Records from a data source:
↓

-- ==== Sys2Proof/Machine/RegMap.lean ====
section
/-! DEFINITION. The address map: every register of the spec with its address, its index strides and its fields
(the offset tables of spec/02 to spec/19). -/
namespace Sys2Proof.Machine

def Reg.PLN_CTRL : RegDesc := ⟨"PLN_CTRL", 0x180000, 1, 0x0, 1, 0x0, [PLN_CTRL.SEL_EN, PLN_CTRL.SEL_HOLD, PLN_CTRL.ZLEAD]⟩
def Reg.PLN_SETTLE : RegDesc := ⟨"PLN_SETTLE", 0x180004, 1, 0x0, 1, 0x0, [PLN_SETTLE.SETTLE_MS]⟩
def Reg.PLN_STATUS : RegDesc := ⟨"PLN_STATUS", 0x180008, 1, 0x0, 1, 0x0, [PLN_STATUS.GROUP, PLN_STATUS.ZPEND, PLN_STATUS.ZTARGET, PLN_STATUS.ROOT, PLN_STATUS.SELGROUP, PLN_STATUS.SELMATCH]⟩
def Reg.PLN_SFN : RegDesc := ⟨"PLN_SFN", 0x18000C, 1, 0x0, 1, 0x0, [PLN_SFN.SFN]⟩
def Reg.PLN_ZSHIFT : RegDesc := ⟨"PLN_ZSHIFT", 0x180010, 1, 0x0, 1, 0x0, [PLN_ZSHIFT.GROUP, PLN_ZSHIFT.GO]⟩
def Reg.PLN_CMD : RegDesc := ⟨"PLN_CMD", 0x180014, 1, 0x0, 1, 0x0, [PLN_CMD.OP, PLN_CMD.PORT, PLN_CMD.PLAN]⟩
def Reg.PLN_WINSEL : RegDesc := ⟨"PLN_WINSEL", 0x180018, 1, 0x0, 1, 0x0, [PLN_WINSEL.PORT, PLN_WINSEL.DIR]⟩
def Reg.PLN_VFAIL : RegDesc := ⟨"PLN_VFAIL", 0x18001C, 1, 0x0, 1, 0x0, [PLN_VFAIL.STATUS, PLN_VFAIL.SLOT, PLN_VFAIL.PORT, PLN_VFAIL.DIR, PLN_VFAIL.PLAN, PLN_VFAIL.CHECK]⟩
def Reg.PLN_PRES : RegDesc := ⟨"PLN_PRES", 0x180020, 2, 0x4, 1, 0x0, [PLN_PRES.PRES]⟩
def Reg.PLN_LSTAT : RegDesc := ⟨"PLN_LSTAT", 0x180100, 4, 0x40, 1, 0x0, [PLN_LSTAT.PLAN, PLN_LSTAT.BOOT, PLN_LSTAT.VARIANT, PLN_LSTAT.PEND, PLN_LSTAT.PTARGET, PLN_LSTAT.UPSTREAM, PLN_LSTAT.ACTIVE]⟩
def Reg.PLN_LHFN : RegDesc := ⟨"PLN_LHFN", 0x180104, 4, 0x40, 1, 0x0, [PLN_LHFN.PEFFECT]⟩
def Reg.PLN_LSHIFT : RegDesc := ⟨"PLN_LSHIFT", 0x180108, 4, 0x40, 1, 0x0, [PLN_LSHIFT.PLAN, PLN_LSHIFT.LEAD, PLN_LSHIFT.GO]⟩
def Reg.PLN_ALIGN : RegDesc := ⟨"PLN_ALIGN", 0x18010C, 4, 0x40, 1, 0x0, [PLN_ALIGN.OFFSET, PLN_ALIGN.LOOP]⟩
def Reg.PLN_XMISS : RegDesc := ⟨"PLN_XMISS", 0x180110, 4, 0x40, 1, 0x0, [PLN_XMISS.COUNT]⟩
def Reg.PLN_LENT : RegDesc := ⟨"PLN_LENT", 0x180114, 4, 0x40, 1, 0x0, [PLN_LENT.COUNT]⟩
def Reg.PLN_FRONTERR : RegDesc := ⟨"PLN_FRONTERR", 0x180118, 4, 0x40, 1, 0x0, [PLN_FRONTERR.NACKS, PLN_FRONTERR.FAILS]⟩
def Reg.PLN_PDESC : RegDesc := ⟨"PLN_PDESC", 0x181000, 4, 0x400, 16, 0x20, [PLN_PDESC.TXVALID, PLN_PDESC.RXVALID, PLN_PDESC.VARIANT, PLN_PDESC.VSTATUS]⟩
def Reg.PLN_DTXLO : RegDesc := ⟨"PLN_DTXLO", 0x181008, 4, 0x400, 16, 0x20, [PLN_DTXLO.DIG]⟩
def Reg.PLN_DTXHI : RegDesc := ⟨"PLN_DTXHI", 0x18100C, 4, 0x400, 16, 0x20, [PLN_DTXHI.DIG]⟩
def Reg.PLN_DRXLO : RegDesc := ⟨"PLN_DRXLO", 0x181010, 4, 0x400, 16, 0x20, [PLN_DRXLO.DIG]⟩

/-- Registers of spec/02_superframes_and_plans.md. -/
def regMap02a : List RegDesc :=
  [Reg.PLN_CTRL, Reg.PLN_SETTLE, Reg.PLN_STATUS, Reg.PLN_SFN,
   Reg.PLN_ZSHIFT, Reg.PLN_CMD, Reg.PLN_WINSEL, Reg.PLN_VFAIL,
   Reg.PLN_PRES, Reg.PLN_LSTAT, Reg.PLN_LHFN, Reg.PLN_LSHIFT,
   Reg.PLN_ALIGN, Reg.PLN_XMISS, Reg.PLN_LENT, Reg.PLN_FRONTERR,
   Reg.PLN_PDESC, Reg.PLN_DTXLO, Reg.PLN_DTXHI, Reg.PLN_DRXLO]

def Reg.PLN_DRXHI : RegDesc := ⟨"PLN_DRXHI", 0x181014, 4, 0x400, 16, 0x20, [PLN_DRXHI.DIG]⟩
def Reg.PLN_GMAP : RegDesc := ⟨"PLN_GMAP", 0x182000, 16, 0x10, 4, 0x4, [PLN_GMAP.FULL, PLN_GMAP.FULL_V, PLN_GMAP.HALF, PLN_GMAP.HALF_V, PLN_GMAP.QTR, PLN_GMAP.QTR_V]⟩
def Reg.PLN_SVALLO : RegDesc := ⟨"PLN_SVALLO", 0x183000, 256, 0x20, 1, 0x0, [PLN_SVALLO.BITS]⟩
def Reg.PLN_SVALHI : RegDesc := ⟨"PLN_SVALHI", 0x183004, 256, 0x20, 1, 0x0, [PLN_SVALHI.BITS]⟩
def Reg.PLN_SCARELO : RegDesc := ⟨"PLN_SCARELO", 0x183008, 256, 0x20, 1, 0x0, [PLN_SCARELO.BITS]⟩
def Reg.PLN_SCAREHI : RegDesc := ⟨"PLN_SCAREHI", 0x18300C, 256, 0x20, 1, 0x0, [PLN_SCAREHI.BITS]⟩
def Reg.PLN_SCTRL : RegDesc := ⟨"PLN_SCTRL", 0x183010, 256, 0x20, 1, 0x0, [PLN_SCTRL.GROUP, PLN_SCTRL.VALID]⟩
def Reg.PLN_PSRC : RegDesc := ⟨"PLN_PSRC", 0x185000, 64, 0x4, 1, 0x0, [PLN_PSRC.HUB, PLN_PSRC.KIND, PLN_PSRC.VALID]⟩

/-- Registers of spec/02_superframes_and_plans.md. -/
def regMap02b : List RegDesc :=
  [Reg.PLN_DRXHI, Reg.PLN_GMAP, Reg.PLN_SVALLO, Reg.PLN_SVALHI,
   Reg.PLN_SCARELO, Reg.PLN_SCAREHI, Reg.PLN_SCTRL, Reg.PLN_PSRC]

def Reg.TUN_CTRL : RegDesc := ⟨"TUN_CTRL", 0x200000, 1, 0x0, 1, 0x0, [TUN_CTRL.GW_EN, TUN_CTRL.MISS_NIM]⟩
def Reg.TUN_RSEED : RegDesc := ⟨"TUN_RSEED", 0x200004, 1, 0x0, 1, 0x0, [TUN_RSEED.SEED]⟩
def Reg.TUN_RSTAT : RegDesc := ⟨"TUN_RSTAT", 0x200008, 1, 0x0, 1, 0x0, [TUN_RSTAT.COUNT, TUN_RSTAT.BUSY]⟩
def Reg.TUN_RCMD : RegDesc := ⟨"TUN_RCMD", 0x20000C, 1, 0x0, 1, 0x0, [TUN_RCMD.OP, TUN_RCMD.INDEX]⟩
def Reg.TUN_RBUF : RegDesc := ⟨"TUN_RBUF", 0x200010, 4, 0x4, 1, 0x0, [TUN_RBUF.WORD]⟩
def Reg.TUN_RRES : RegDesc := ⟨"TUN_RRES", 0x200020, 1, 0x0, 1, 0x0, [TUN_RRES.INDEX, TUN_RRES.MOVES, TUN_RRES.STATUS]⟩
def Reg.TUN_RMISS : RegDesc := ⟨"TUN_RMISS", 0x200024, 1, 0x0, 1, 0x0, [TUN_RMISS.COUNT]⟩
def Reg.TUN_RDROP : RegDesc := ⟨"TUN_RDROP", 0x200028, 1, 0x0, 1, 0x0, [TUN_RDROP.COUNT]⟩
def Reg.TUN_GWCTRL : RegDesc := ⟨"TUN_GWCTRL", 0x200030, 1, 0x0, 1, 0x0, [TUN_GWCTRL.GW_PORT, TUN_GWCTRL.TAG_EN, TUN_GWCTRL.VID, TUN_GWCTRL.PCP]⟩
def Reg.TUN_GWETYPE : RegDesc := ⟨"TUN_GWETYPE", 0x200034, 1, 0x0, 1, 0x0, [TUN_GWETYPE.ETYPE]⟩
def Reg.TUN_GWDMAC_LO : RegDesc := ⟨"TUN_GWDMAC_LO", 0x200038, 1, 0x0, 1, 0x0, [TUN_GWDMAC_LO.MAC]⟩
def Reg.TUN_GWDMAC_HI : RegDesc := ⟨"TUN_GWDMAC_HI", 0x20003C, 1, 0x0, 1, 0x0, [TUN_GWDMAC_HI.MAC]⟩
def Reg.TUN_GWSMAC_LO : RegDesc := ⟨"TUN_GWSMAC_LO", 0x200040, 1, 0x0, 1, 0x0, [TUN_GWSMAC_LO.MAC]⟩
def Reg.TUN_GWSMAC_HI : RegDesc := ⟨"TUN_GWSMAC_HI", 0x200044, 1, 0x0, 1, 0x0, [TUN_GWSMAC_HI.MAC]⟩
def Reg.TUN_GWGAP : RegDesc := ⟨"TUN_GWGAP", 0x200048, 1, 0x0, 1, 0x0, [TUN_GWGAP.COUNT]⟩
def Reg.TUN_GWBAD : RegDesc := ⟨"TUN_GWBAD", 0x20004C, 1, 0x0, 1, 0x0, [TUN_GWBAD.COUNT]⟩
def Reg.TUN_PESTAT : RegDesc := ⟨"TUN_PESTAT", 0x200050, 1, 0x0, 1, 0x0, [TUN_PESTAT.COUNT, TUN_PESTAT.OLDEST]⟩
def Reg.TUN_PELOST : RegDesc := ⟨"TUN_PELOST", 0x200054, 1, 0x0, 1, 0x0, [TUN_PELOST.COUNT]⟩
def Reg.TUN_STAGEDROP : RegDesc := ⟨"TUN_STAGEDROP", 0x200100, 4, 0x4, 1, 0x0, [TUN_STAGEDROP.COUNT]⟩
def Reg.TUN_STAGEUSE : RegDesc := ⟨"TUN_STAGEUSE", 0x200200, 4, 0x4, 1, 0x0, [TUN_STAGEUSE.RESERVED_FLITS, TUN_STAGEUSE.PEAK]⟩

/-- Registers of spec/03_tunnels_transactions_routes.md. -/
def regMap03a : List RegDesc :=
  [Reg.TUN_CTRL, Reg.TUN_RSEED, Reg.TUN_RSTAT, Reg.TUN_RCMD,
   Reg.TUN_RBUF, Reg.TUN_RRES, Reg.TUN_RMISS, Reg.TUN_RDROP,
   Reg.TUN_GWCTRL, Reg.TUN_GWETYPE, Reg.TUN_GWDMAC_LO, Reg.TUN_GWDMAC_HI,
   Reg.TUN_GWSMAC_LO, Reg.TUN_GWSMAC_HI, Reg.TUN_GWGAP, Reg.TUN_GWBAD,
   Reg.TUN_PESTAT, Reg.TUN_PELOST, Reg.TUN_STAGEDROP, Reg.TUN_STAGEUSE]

↑

WHAT IS BEING ASKED:
Above this instruction are the records; retype exactly the lines from the one containing "def Reg.PLN_DRXLO : RegDesc" up to and including the one containing "def Reg.PLN_SVALLO : RegDesc".

RESPONSE BELOW:
def Reg.PLN_DRXLO : RegDesc := ⟨"PLN_DRXLO", 0x181010, 4, 0x400, 16, 0x20, [PLN_DRXLO.DIG]⟩

/-- Registers of spec/02_superframes_and_plans.md. -/
def regMap02a : List RegDesc :=
  [Reg.PLN_CTRL, Reg.PLN_SETTLE, Reg.PLN_STATUS, Reg.PLN_SFN,
   Reg.PLN_ZSHIFT, Reg.PLN_CMD, Reg.PLN_WINSEL, Reg.PLN_VFAIL,
   Reg.PLN_PRES, Reg.PLN_LSTAT, Reg.PLN_LHFN, Reg.PLN_LSHIFT,
   Reg.PLN_ALIGN, Reg.PLN_XMISS, Reg.PLN_LENT, Reg.PLN_FRONTERR,
   Reg.PLN_PDESC, Reg.PLN_DTXLO, Reg.PLN_DTXHI, Reg.PLN_DRXLO]

def Reg.PLN_DRXHI : RegDesc := ⟨"PLN_DRXHI", 0x181014, 4, 0x400, 16, 0x20, [PLN_DRXHI.DIG]⟩
def Reg.PLN_GMAP : RegDesc := ⟨"PLN_GMAP", 0x182000, 16, 0x10, 4, 0x4, [PLN_GMAP.FULL, PLN_GMAP.FULL_V, PLN_GMAP.HALF, PLN_GMAP.HALF_V, PLN_GMAP.QTR, PLN_GMAP.QTR_V]⟩
def Reg.PLN_SVALLO : RegDesc := ⟨"PLN_SVALLO", 0x183000, 256, 0x20, 1, 0x0, [PLN_SVALLO.BITS]⟩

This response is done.